/-- Inserting one code from node `n` on, whose path is the part `pre` of it already walked. -/
theorem insert {nodeMax : Nat} {a : Byte} (hne : code a ≠ []) {bits : List Bool} {i n : Nat} {pre : List Bool}
    (h : Paths code done ns (creationOrder (done.map code ++ [pre])))
    (hn : (creationOrder (done.map code ++ [pre]))[n]? = some pre) (hcode : pre ++ bits = code a) (hi : i = pre.length)
    (hmax : ns.length ≤ nodeMax) :
    (∃ ns' : List Node, insertCode nodeMax a bits i n ns = .ok ns' ∧
      Paths code (done ++ [a]) ns' (creationOrder ((done ++ [a]).map code)) ∧ ns'.length ≤ nodeMax) ∨
    (∃ f : FaultReport, insertCode nodeMax a bits i n ns = .error f ∧ Collides code done a f) ∨
    (∃ f : FaultReport, insertCode nodeMax a bits i n ns = .error f ∧ Overflows nodeMax code done a f) := by
  induction bits generalizing i n ns pre with
  | nil =>
    rw [List.append_nil] at hcode
    subst hcode
    by_cases hb : (∀ b, (nodeAt ns n).child b = none) ∧ (nodeAt ns n).sym = none
    · refine .inl ⟨_, insertCode_end hb.1 hb.2, ?_, by simpa using hmax⟩
      simpa using h.attach hn hne hb.1 hb.2
    · refine .inr (.inl ⟨_, insertCode_end_taken hb, i, rfl, .inr ⟨rfl, hi, ?_⟩⟩)
      by_cases hs : (nodeAt ns n).sym = none
      · have : ∃ b c, (nodeAt ns n).child b = some c := by
          by_contra hc
          refine hb ⟨fun b => ?_, hs⟩
          cases hx : (nodeAt ns n).child b with
          | none => rfl
          | some c => exact absurd ⟨b, c, hx⟩ hc
        obtain ⟨b, c, hc⟩ := this
        have hm := mem_creationOrder.1 (List.mem_of_getElem? ((h.child hn b c).1 hc))
        simp only [List.append_eq_nil_iff, List.cons_ne_self, and_false, false_or, List.mem_append, List.mem_map,
          List.mem_singleton] at hm
        obtain ⟨_, ⟨a', ha', rfl⟩ | rfl, hp⟩ := hm
        · refine ⟨a', ha', ?_, (List.prefix_append _ _).trans hp⟩
          rintro e
          rw [e] at hp
          simp at hp
        · have := hp.length_le
          simp at this
      · obtain ⟨a', ha'⟩ := Option.ne_none_iff_exists'.1 hs
        obtain ⟨x, y, z⟩ := (h.sym hn a').1 ha'
        exact ⟨a', x, y, z ▸ List.prefix_rfl⟩
  | cons b bits ih =>
    by_cases hs : (nodeAt ns n).sym = none
    · have hcode' : pre ++ [b] ++ bits = code a := by rw [List.append_assoc]; exact hcode
      have hord := creationOrder_bit (done.map code) pre b
      cases hc : (nodeAt ns n).child b with
      | some c =>
        have hm := (h.child hn b c).1 hc
        rw [if_pos (List.mem_of_getElem? hm)] at hord
        rw [insertCode_walk hs hc]
        rw [← hord] at h hm
        exact ih h hm hcode' (by simp [hi]) hmax
      | none =>
        have hnew : pre ++ [b] ∉ creationOrder (done.map code ++ [pre]) := by
          intro hm
          obtain ⟨c, hc'⟩ := List.getElem?_of_mem hm
          rw [(h.child hn b c).2 hc'] at hc
          cases hc
        by_cases hf : ns.length = nodeMax
        · refine .inr (.inr ⟨_, insertCode_full hs hc hf, rfl, i, rfl, ?_, ?_, ?_⟩)
          · rw [← hcode, hi]
            simp
          · rw [← hcode, hi, List.take_left', h.len, hf]
            rfl
          · have h1 : (code a).take (i + 1) = pre ++ [b] := by rw [← hcode', hi, List.take_left' (by simp)]
            have h2 : (code a).take i = pre := by rw [← hcode, hi, List.take_left' rfl]
            rwa [h1, h2]
        · rw [if_neg hnew] at hord
          rw [insertCode_create hs hc hf]
          have h' := h.create hn hs hc
          have hn' : (creationOrder (done.map code ++ [pre]) ++ [pre ++ [b]])[ns.length]? = some (pre ++ [b]) :=
            (getElem?_concat _ _ _ _).2 (.inr ⟨h.len.symm, rfl⟩)
          rw [← hord] at h' hn'
          have hroom : ns.length + 1 ≤ nodeMax := by omega
          exact ih h' hn' hcode' (by simp [hi]) (by simpa using hroom)
    · refine .inr (.inl ⟨_, insertCode_through hs, i, rfl, .inl ⟨rfl, ?_, ?_⟩⟩)
      · rw [← hcode]
        simp [hi]
      obtain ⟨a', ha'⟩ := Option.ne_none_iff_exists'.1 hs
      obtain ⟨x, y, z⟩ := (h.sym hn a').1 ha'
      exact ⟨a', x, y, by rw [z, ← hcode, hi, List.take_left']; rfl⟩

/-- Inserting a list of symbols, none twice. -/
theorem insertAll {nodeMax : Nat} (l : List Byte) (h : Paths code done ns (creationOrder (done.map code)))
    (hnd : (done ++ l).Nodup) (hmax : ns.length ≤ nodeMax) :
    (∃ ns' : List Node, insertSymbols nodeMax code l ns = .ok ns' ∧
      Paths code (done ++ l) ns' (creationOrder ((done ++ l).map code)) ∧ ns'.length ≤ nodeMax) ∨
    (∃ (f : FaultReport) (before after : List Byte) (a : Byte), insertSymbols nodeMax code l ns = .error f ∧
      done ++ l = before ++ a :: after ∧ code a ≠ [] ∧
      (Collides code before a f ∨ Overflows nodeMax code before a f) ∧
      ∀ b ∈ before, ∀ c ∈ before, b ≠ c → code b ≠ [] → code c ≠ [] → ¬ code b <+: code c) := by
  induction l generalizing done ns with
  | nil => exact .inl ⟨ns, rfl, by simpa using h, hmax⟩
  | cons a l ih =>
    have hassoc : done ++ a :: l = done ++ [a] ++ l := by simp
    rw [hassoc] at hnd ⊢
    simp only [insertSymbols, insertSymbol]
    by_cases hne : code a = []
    · simp only [hne, List.isEmpty_nil, if_true]
      refine ih ?_ hnd hmax
      rw [List.map_append, List.map_singleton, hne, creationOrder_empty]
      exact h.skip hne
    · have he : (code a).isEmpty = false := by simpa using hne
      simp only [he, Bool.false_eq_true, if_false]
      have here : ∀ f, Collides code done a f ∨ Overflows nodeMax code done a f →
          ∃ (g : FaultReport) (before after : List Byte) (a' : Byte), Except.error f = (Except.error g : Except _ (List Node)) ∧
            done ++ [a] ++ l = before ++ a' :: after ∧ code a' ≠ [] ∧
            (Collides code before a' g ∨ Overflows nodeMax code before a' g) ∧
            ∀ b ∈ before, ∀ c ∈ before, b ≠ c → code b ≠ [] → code c ≠ [] → ¬ code b <+: code c :=
        fun f hf => ⟨f, done, l, a, rfl, by simp, hne, hf, fun b hb c hc hbc => h.no_prefix hb hc hbc⟩
      have hroot := h.root
      rw [← creationOrder_empty] at h hroot
      rcases h.insert (nodeMax := nodeMax) (i := 0) (bits := code a) hne hroot (List.nil_append _) rfl hmax with
        ⟨ns', e, h1, h2⟩ | ⟨f, e, h1⟩ | ⟨f, e, h1⟩ <;> rw [e]
      · exact ih h1 hnd h2
      · exact .inr (here f (.inl h1))
      · exact .inr (here f (.inr h1))

end Paths

/-! ### The whole table -/

theorem mem_codePrefixes {code : Byte → List Bool} {p : List Bool} :
    p ∈ codePrefixes code ↔ p ≠ [] ∧ ∃ a, p <+: code a := by
  have key : ∀ l : List Bool, p ∈ l.inits.tail ↔ p ≠ [] ∧ p <+: l := by
    intro l
    cases l with
    | nil => simp
    | cons x l =>
      rw [List.inits_cons, List.tail_cons, List.mem_map]
      constructor
      · rintro ⟨q, hq, rfl⟩
        exact ⟨by simp, by simpa using hq⟩
      · rintro ⟨hne, hp⟩
        cases p with
        | nil => exact absurd rfl hne
        | cons y p =>
          rw [List.cons_prefix_cons] at hp
          exact ⟨p, by simpa using hp.2, by rw [hp.1]⟩
  rw [codePrefixes, List.mem_dedup, List.mem_flatMap]
  constructor
  · rintro ⟨a, _, ha⟩
    exact ⟨((key _).1 ha).1, a, ((key _).1 ha).2⟩
  · rintro ⟨hne, a, ha⟩
    exact ⟨a, mem_allBytes a, (key _).2 ⟨hne, ha⟩⟩

/-- What stands before an entry of all bytes is the symbols below it, ascending. -/
theorem before_eq_take {before after : List Byte} {a : Byte} (h : allBytes = before ++ a :: after) :
    before = allBytes.take a.toNat := by
  have hl : before.length < allBytes.length := by simp [h]
  have ha : a = BitVec.ofNat 8 before.length := by
    rw [← allBytes_getElem _ hl]
    simp [h]
  rw [allBytes_length] at hl
  have hat : a.toNat = before.length := by rw [ha, BitVec.toNat_ofNat, Nat.mod_eq_of_lt hl]
  rw [hat, h]
  simp

/-- The symbols below the entry of a cut of all bytes are the ones before it. -/
theorem mem_before_iff {before after : List Byte} {a : Byte} (h : allBytes = before ++ a :: after) (b : Byte) :
    b ∈ before ↔ b.toNat < a.toNat := by
  have := a.isLt
  rw [before_eq_take h, List.mem_take_iff_getElem]
  simp only [allBytes_getElem, allBytes_length]
  constructor
  · rintro ⟨k, hk, rfl⟩
    rw [BitVec.toNat_ofNat, Nat.mod_eq_of_lt (by omega)]
    omega
  · intro hb
    have := b.isLt
    exact ⟨b.toNat, by omega, by simp⟩

/-- The order of creation lists the root and every prefix of a table. -/
theorem creationOrder_perm (code : Byte → List Bool) :
    (creationOrder (allBytes.map code)).Perm ([] :: codePrefixes code) := by
  rw [List.perm_ext_iff_of_nodup (creationOrder_nodup _)
    (List.nodup_cons.2 ⟨fun hm => (mem_codePrefixes.1 hm).1 rfl, List.nodup_dedup _⟩)]
  intro p
  rw [mem_creationOrder, List.mem_cons, mem_codePrefixes]
  have : (∃ c ∈ allBytes.map code, p <+: c) ↔ ∃ a, p <+: code a := by simp [mem_allBytes]
  rw [this]
  by_cases hp : p = [] <;> simp [hp]

theorem creationOrder_length (code : Byte → List Bool) :
    (creationOrder (allBytes.map code)).length = nodesNeeded code := by
  rw [(creationOrder_perm code).length_eq, List.length_cons, nodesNeeded, Nat.add_comm]

/-- A table that fills the arena part way needs more nodes than there are. -/
theorem Overflows.nodesNeeded {nodeMax : Nat} {code : Byte → List Bool} {earlier : List Byte} {a : Byte} {f : FaultReport}
    (h : Overflows nodeMax code earlier a f) : nodeMax < nodesNeeded code := by
  obtain ⟨_, x, _, _, h1, h2⟩ := h
  have hsub : ∀ p ∈ creationOrder (earlier.map code ++ [(code a).take x]) ++ [(code a).take (x + 1)],
      p ∈ creationOrder (allBytes.map code) := by
    intro p hp
    rw [mem_creationOrder]
    rcases List.mem_append.1 hp with hp | hp
    · refine (mem_creationOrder.1 hp).imp id ?_
      rintro ⟨c, hc, hp⟩
      rcases List.mem_append.1 hc with hc | hc
      · obtain ⟨b, _, rfl⟩ := List.mem_map.1 hc
        exact ⟨_, List.mem_map_of_mem (mem_allBytes b), hp⟩
      · rw [List.mem_singleton] at hc
        exact ⟨_, List.mem_map_of_mem (mem_allBytes a), (hc ▸ hp).trans (List.take_prefix _ _)⟩
    · rw [List.mem_singleton] at hp
      exact .inr ⟨_, List.mem_map_of_mem (mem_allBytes a), hp ▸ List.take_prefix _ _⟩
  have hnd : (creationOrder (earlier.map code ++ [(code a).take x]) ++ [(code a).take (x + 1)]).Nodup := by
    rw [List.nodup_append]
    refine ⟨creationOrder_nodup _, by simp, fun p hp q hq e => h2 ?_⟩
    rw [List.mem_singleton] at hq
    exact hq ▸ e ▸ hp
  have := (hnd.subperm hsub).length_le
  rw [creationOrder_length, List.length_append, h1] at this
  simp only [List.length_singleton] at this
  omega

/-- How `BuildTrie` ends: with the trie of the table; or at the first symbol whose code collides with an earlier one, or
finds no node left. -/
theorem buildTrie_cases (nodeMax : Nat) (hmax : 1 ≤ nodeMax) (code : Byte → List Bool) :
    (∃ ns, buildTrie nodeMax code = .ok ns ∧ Paths code allBytes ns (creationOrder (allBytes.map code)) ∧
      ns.length ≤ nodeMax) ∨
    (∃ (f : FaultReport) (before after : List Byte) (a : Byte), buildTrie nodeMax code = .error f ∧
      allBytes = before ++ a :: after ∧ code a ≠ [] ∧
      (Collides code before a f ∨ Overflows nodeMax code before a f) ∧
      ∀ b ∈ before, ∀ c ∈ before, b ≠ c → code b ≠ [] → code c ≠ [] → ¬ code b <+: code c) := by
  rcases (Paths.start code).insertAll (nodeMax := nodeMax) allBytes (by simpa using allBytes_nodup)
      (by simpa using hmax) with h | h
  · exact .inl h
  · exact .inr h

/-- A collision is a violation of prefix-freedom. -/
theorem Collides.not_prefixFree {code : Byte → List Bool} {earlier : List Byte} {a : Byte} {f : FaultReport}
    (h : Collides code earlier a f) (ha : a ∉ earlier) (hne : code a ≠ []) : ¬ PrefixFree code := by
  intro hpf
  obtain ⟨x, _, ⟨_, _, b, hb, hbne, e⟩ | ⟨_, _, b, hb, hbne, hp⟩⟩ := h
  · exact hpf b a (fun e => ha (e ▸ hb)) hbne hne (e ▸ List.take_prefix _ _)
  · exact hpf a b (fun e => ha (e ▸ hb)) hne hbne hp

/-- A built arena has one node for the root and one for each prefix. -/
theorem Paths.length_eq {code : Byte → List Bool} {ns : List Node}
    (h : Paths code allBytes ns (creationOrder (allBytes.map code))) : ns.length = nodesNeeded code := by
  rw [← h.len, creationOrder_length]

/-- The index of a node is the place of its path in the order of creation (41_trie.md R133). -/
theorem Paths.index_iff {code : Byte → List Bool} {ns : List Node}
    (h : Paths code allBytes ns (creationOrder (allBytes.map code))) (n : Nat) (p : List Bool) :
    followPath ns 0 p = some n ↔ (creationOrder (allBytes.map code))[n]? = some p := by
  simpa using h.follow h.root p (m := n)

/-- A built table is prefix-free (41_trie.md R136 (d)). -/
theorem Paths.prefixFree {code : Byte → List Bool} {ns : List Node} {ps : List (List Bool)}
    (h : Paths code allBytes ns ps) : PrefixFree code :=
  fun a b hab ha hb => h.no_prefix (mem_allBytes a) (mem_allBytes b) hab ha hb

/-- Every code of a built table leads to its leaf (41_trie.md R136 (a)). -/
theorem Paths.trieHolds {code : Byte → List Bool} {ns : List Node} {ps : List (List Bool)}
    (h : Paths code allBytes ns ps) : TrieHolds ns code := by
  intro a hne
  obtain ⟨n, hn⟩ := List.getElem?_of_mem (h.cover (mem_allBytes a) hne)
  refine ⟨n, (h.follow h.root _).2 (by simpa using hn), ?_⟩
  have hs := (h.sym hn a).2 ⟨mem_allBytes a, hne, rfl⟩
  have hl := h.leaf hn (by rw [hs]; simp)
  cases hx : nodeAt ns n with
  | mk l r s =>
    rw [hx] at hs hl
    have h1 := hl false
    have h2 := hl true
    simp only [Node.child, Bool.false_eq_true, if_false, if_true] at h1 h2 hs
    simp [h1, h2, hs]

theorem isChild_iff {ns : List Node} {n c : Nat} : IsChild ns n c ↔ ∃ b, (nodeAt ns n).child b = some c := by
  constructor
  · rintro (h | h)
    · exact ⟨false, h⟩
    · exact ⟨true, h⟩
  · rintro ⟨b, h⟩
    cases b
    · exact .inl h
    · exact .inr h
● ● ● ●
* [Exercise] Using the records above, copy every line that has the word "table" in it.

* [Result]
/-! ### The whole table -/
/-- The order of creation lists the root and every prefix of a table. -/
/-- A table that fills the arena part way needs more nodes than there are. -/
/-- How `BuildTrie` ends: with the trie of the table; or at the first symbol whose code collides with an earlier one, or
/-- A built table is prefix-free (41_trie.md R136 (d)). -/
/-- Every code of a built table leads to its leaf (41_trie.md R136 (a)). -/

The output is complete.